Oww! U thought rug burn was bad! Fuckin carseat burn hurts like a mother!!!
Wtf?
Use the slutty part of ur brain.
Dude..masurbate with cocoa butter lotion..its like cocoa pebbles just gave me a hand job
I fake pass out to avoid hookups sometimes. Last night I fake slept on my bathroom floor for like 2 hours before the guy left.
I'm sooo hungover. I fell asleep on top of a car in a parking lot last night. New one to add to the list.
Restaurants Roasting People Who Gave Them Negative Yelp Reviews (25 Pics)
Maybe just the first 2 wks of Nov can be dick detox.
Hi this is the guy from the cell phone store. Your Dad just upgraded your phone as a surprise. I didn't tell him about your topless pics on your phone. I transfered them to new phone. Nice rack!

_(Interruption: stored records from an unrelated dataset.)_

-- ==== Sys2Proof/Certificates/Slice0/Obligations.lean ====
section
/-! DEFINITION. The statements about the model, from the numbered rules of spec/. -/

open Sys2Proof Sys2Proof.Machine

/-! ## The step and the resets -/

/-- A step takes the command at the front of the queue of waiting commands and is that command's effect, with the
rest of the queue waiting. On an empty queue the block idles: the model's choice (log entry 9). -/
def Obligations.StepRunsTheFrontCommand : Prop :=
  (∀ (c : Instr) (rest : List Instr) (s : State), s.pending = c :: rest → step s = exec c { s with pending := rest })
    ∧ ∀ s : State, s.pending = [] → step s = .next s

/-- Every command completes, whatever the state and its operands, and leaves the queue of waiting commands alone:
no event of the spec stops the part. That POWER_ON_RESET leaves the queue alone (log entry 15), and that event rows
and engine rows complete where they are not due (log entries 2 and 3), are the model's choices. -/
def Obligations.EveryCommandCompletes : Prop :=
  ∀ (c : Instr) (s : State), ∃ t, exec c s = .next t ∧ t.pending = s.pending

/-- A power-on reset returns every block to the power-on values of the tables of R9, R20, R54, R74, R95, R111,
R129, R164 and R165, and abandons the frame under reception (R141). The values of the bank are
`PowerOnResetClearsTheBank`'s. No frame leaves for it, and a frame begun on an outgoing port is not completed: it ends
after the words that had left (R141). That a port's words are kept (log entry 8), that the operand says how far the last
frame had come (log entry 16), and that the queue of waiting commands stays (log entry 15) are the model's choices. -/
def Obligations.PowerOnResetReturnsEveryBlock : Prop :=
  ∀ (cut : CutShort) (s : State), ∃ t, exec (.powerOnReset cut) s = .next t
    ∧ t.cond =
        { params :=
            { negative1 := false, negative2 := false, trim1 := 16384, trim2 := 16384, threshold1 := 480
              threshold2 := 640, threshold3 := 800, hysteresis := 32, startBand := 1, retain := true }
          baseline := 0, sample := 0, temperature := none, band := 1, expectation := none }
    ∧ (∀ l : Lane,
        (t.lane l).reference =
            { ring := Vector.replicate 64 0, sibling := Vector.replicate 24 0, fresh := false, staleCount := 0
              status := .good, settle := 0 }
          ∧ (t.lane l).selection = { map := [], fallback := none, band := 1, current := none, route := .none }
          ∧ (t.lane l).filter = { held := 0, saturationRun := 0 }
          ∧ (t.lane l).adapt = { mode := .off, pesGate := 4096, window := 0, shadow := none, divergence := 0 }
          ∧ (t.lane l).campaign =
              { state := .idle, requested := 0, done := 0, amplitude := 0, generator := 127, signs := []
                correlations := Vector.replicate 16 0 }
          ∧ (t.lane l).control =
              { mode := .off, alignment := 2, wedgesPerRev := 504, seekFeedForward := false, staleLimit := 4
                holdLength := 16, expectation := none, fill := 0 })
    ∧ t.decoder = { pointer := { region := .bank, lane := .zero, addr := 0 }, origin := none, command := none, age := 0 }
    ∧ t.responses = [] ∧ t.notices = { records := [], lost := 0 } ∧ (∀ c ∈ t.counterList, c = 0)
    ∧ (t.transfer.state = .idle ∧ t.transfer.mode = .copy ∧ t.transfer.skipBad = false ∧ t.transfer.waitBusy = false
        ∧ t.transfer.outcome = none ∧ t.transfer.remaining = 0 ∧ t.transfer.current = none ∧ t.transfer.word = 0
        ∧ t.transfer.badWords = 0 ∧ t.transfer.waitCount = 0 ∧ t.transfer.setBadWords = 0)
    ∧ t.link.receiving = [] ∧ t.ports.driveBegun = false ∧ t.ports.upstreamBegun = false
    ∧ (s.ports.driveBegun = false ∨ cut.drive = none → t.ports.drive = s.ports.drive)
    ∧ (s.ports.upstreamBegun = false ∨ cut.upstream = none → t.ports.upstream = s.ports.upstream)
    ∧ (∀ (before : List (List Word)) (f : List Word) (k : Nat), s.ports.driveBegun = true → cut.drive = some k →
        s.ports.drive = before ++ [f] → t.ports.drive = before ++ [f.take k])
    ∧ (∀ (before : List (List Word)) (f : List Word) (k : Nat), s.ports.upstreamBegun = true → cut.upstream = some k →
        s.ports.upstream = before ++ [f] → t.ports.upstream = before ++ [f.take k])
    ∧ t.pending = s.pending

/-- R39: after a power-on reset every bank word is 0 with valid check information, so its first read finds it
clean; every set is FREE, not frozen, not held, named by none; both storage counters are 0. -/
def Obligations.PowerOnResetClearsTheBank : Prop :=
  ∀ (cut : CutShort) (s : State), ∃ t, exec (.powerOnReset cut) s = .next t
    ∧ (∀ (n : SetNo) (w : WordNo), t.readWord n w.val = (t, some 0))
    ∧ (∀ n : SetNo, t.record n = { state := .free, frozen := false, hold := .none, refCount := 0, owner := none })
    ∧ t.counters.storageCorrection = 0 ∧ t.counters.storageError = 0

/-- PART RESET returns the lanes, the selector, the conditioner, the filter, the adaptation unit, the probe unit,
the bank, the transfer engine, both queues, the decoder and every counter to their part-reset values, and leaves
its own response header alone in the Response Queue (R163, with the tables of R9, R20, R40, R54, R74, R95, R111,
R129, R164, R177). That the row runs by itself, without a return frame (log entry 20), that servo frame time is kept
(log entry 11), and that the record of frames sent is kept (log entry 8) are the model's choices. -/
def Obligations.PartResetReturnsEveryBlock : Prop :=
  ∀ s : State, s.accepts 1 → ∃ t, exec .partReset s = .next t
    ∧ t.responses = [⟨.command, BitVec.ofNat 16 (21 * 256)⟩]
    ∧ t.notices = { records := [], lost := 0 } ∧ (∀ c ∈ t.counterList, c = 0)
    ∧ t.decoder = { pointer := { region := .bank, lane := .zero, addr := 0 }, origin := none, command := none, age := 0 }
    ∧ t.cond.params = (if s.cond.params.retain then s.cond.params else Conditioner.reset.params)
    ∧ t.cond.baseline = 0 ∧ t.cond.sample = 0 ∧ t.cond.expectation = none ∧ t.cond.temperature = s.cond.temperature
    ∧ t.cond.band = (if s.cond.temperature = none then t.cond.params.startBand else s.cond.band)
    ∧ (∀ l : Lane,
        (t.lane l).reference = Reference.reset
          ∧ (t.lane l).selection = { (s.lane l).selection with band := t.cond.band, current := none, route := .none }
          ∧ (t.lane l).filter = { held := 0, saturationRun := 0 }
          ∧ (t.lane l).adapt =
              { mode := if s.cond.params.retain then (s.lane l).adapt.mode else .off
                pesGate := if s.cond.params.retain then (s.lane l).adapt.pesGate else 4096
                window := 0, shadow := none, divergence := 0 }
          ∧ (t.lane l).campaign = { (s.lane l).campaign with state := .idle, generator := 127, signs := [] }
          ∧ (t.lane l).control =
              { (if s.cond.params.retain then (s.lane l).control else Control.reset) with
                mode := .off, expectation := none, fill := 0 })
    ∧ t.bank.words = s.bank.words
    ∧ (∀ n : SetNo, t.record n =
        { s.record n with
          state := if (s.record n).state = .live then .ready else (s.record n).state, hold := .none })
    ∧ t.transfer = Transfer.reset
    ∧ t.link = s.link ∧ t.ports = s.ports ∧ t.pending = s.pending

/-! ## Commands without effect on a block (R161) -/

/-- R161: NOP answers OK and changes nothing, and is what a word of 0 taken as a command does; an undefined code
answers UNKNOWN with its code echoed, takes no argument, so that no command is pending after it, and changes
nothing. Neither is answered FULL, with room for no more than the header. -/
def Obligations.NopAndUndefinedCodesChangeNothing : Prop :=
  ∀ s : State, s.accepts 1 →
    (exec .nop s = .next (s.answered 0 0 []) ∧ s.manage [0] [] = s.answered 0 0 [])
      ∧ ∀ (code : BitVec 6) (l : Lane) (imm : BitVec 9), 22 ≤ code.toNat →
          exec (.undefinedCode code l imm) s = .next (s.answered code.toNat 6 [])

/-! ## Lane control -/

/-- The lane commands outside RUNNING (R114, R115, R117, R118). LANE ENABLE takes OFF to STANDBY, LANE START takes STANDBY
to PRIMING provided T1 < T2 < T3, each with the wedge expectation cleared and the fill count 0; LANE STOP takes PRIMING
and FAULT to STANDBY, LANE OFF every state to OFF, leaving expectation and fill count. In any other state the command
is refused with STATE, LANE START next with RANGE. Nothing else changes. -/
def Obligations.LaneCommandsOutsideRunning : Prop :=
  ∀ (l : Lane) (s : State), s.accepts 1 → (s.lane l).control.mode ≠ .running →
    let arm := fun (m : LaneMode) => s.onControl l fun c => { c with mode := m, expectation := none, fill := 0 }
    let increasing :=
      s.cond.params.threshold1.toInt < s.cond.params.threshold2.toInt
        ∧ s.cond.params.threshold2.toInt < s.cond.params.threshold3.toInt
    ((s.lane l).control.mode = .off → exec (.laneEnable l) s = .next ((arm .standby).answered 8 0 []))
      ∧ ((s.lane l).control.mode ≠ .off → exec (.laneEnable l) s = .next (s.answered 8 1 []))
      ∧ ((s.lane l).control.mode ≠ .standby → exec (.laneStart l) s = .next (s.answered 9 1 []))
      ∧ ((s.lane l).control.mode = .standby → ¬increasing → exec (.laneStart l) s = .next (s.answered 9 2 []))
      ∧ ((s.lane l).control.mode = .standby → increasing →
          exec (.laneStart l) s = .next ((arm .priming).answered 9 0 []))
      ∧ ((s.lane l).control.mode = .priming ∨ (s.lane l).control.mode = .fault →
          exec (.laneStop l) s = .next ((s.onControl l fun c => { c with mode := .standby }).answered 10 0 []))
      ∧ ((s.lane l).control.mode = .off ∨ (s.lane l).control.mode = .standby →
          exec (.laneStop l) s = .next (s.answered 10 1 []))
      ∧ exec (.laneOff l) s = .next ((s.onControl l fun c => { c with mode := .off }).answered 11 0 [])

/-- A lane leaves RUNNING (R113): by LANE STOP for STANDBY, by LANE OFF for OFF, by a lane fault for FAULT (LANE ENABLE
and LANE START, refused with STATE, leave it there). Its
current set, if LIVE, becomes READY; its selection, filter, shadow, window and campaign end as
`LaneState.departed` says; the notices stand in the order cause, WINDOW DONE, PROBE ABORTED; a lane fault raises
the lane-fault counter (R119). The other lane, the set words and the rest of the part are untouched. -/
def Obligations.DepartureFromRunning : Prop :=
  ∀ (l : Lane) (s : State), (s.lane l).control.mode = .running →
    let leaves := fun (u t : State) (next : LaneMode) (detail : Nat) =>
      t = { t with
              bank := { s.bank with records := t.bank.records }
              pending := u.pending, cond := u.cond, decoder := u.decoder, responses := u.responses
              transfer := u.transfer, counters := u.counters, link := u.link, ports := u.ports }
        ∧ t.lane l = (u.lane l).departed next ∧ t.lane l.other = u.lane l.other
        ∧ (∀ n : SetNo, t.record n = s.recordReleased l n)
        ∧ t.notices = u.notices.afterDeparture l (s.lane l) detail
    (s.accepts 1 →
        exec (.laneEnable l) s = .next (s.answered 8 1 []) ∧ exec (.laneStart l) s = .next (s.answered 9 1 []))
      ∧ (s.accepts 1 → ∃ t, exec (.laneStop l) s = .next t ∧ leaves (s.answered 10 0 []) t .standby 1)
      ∧ (s.accepts 1 → ∃ t, exec (.laneOff l) s = .next t ∧ leaves (s.answered 11 0 []) t .off 1)
      ∧ (31 ≤ (s.lane l).filter.saturationRun →
          ∃ t, exec (.laneFault l) s = .next t
            ∧ leaves ((s.onCounters l fun c => { c with laneFault := min 65535 (c.laneFault + 1) }).notify .laneFault
                (some l) 0) t .fault 3)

I just took the soggiest of beer shits and all i have to eat is shredded cheese and more beer. I need an adult.
I mean I'm not gay but a hundred bucks is a hundred bucks
Oh I know babe. You're shining beacon of adult responsibility. That's why I go down on you.
I go down on you because abs
Woman Posts Harassing DMs From Creep Online, Now He’s Upset Because People Told His Mom
I saw him and didn't have sex with him. Responsibility five!
Whip out the absinthe and the taquitos, this motherfucker just passed the bar.
My general physician told me i have the emotional capacity of a 2 year old, While he refilled my xanax prescription. That's service!
Uh I almost got the bride to go down on me. I'm the smoothest maid of honor ever.
I'll tell you that it involved a pair of pliers and a trip to the ER.
I demand a full explanation right now.
Good morning beautiful! Wanna steal a cat this weekend?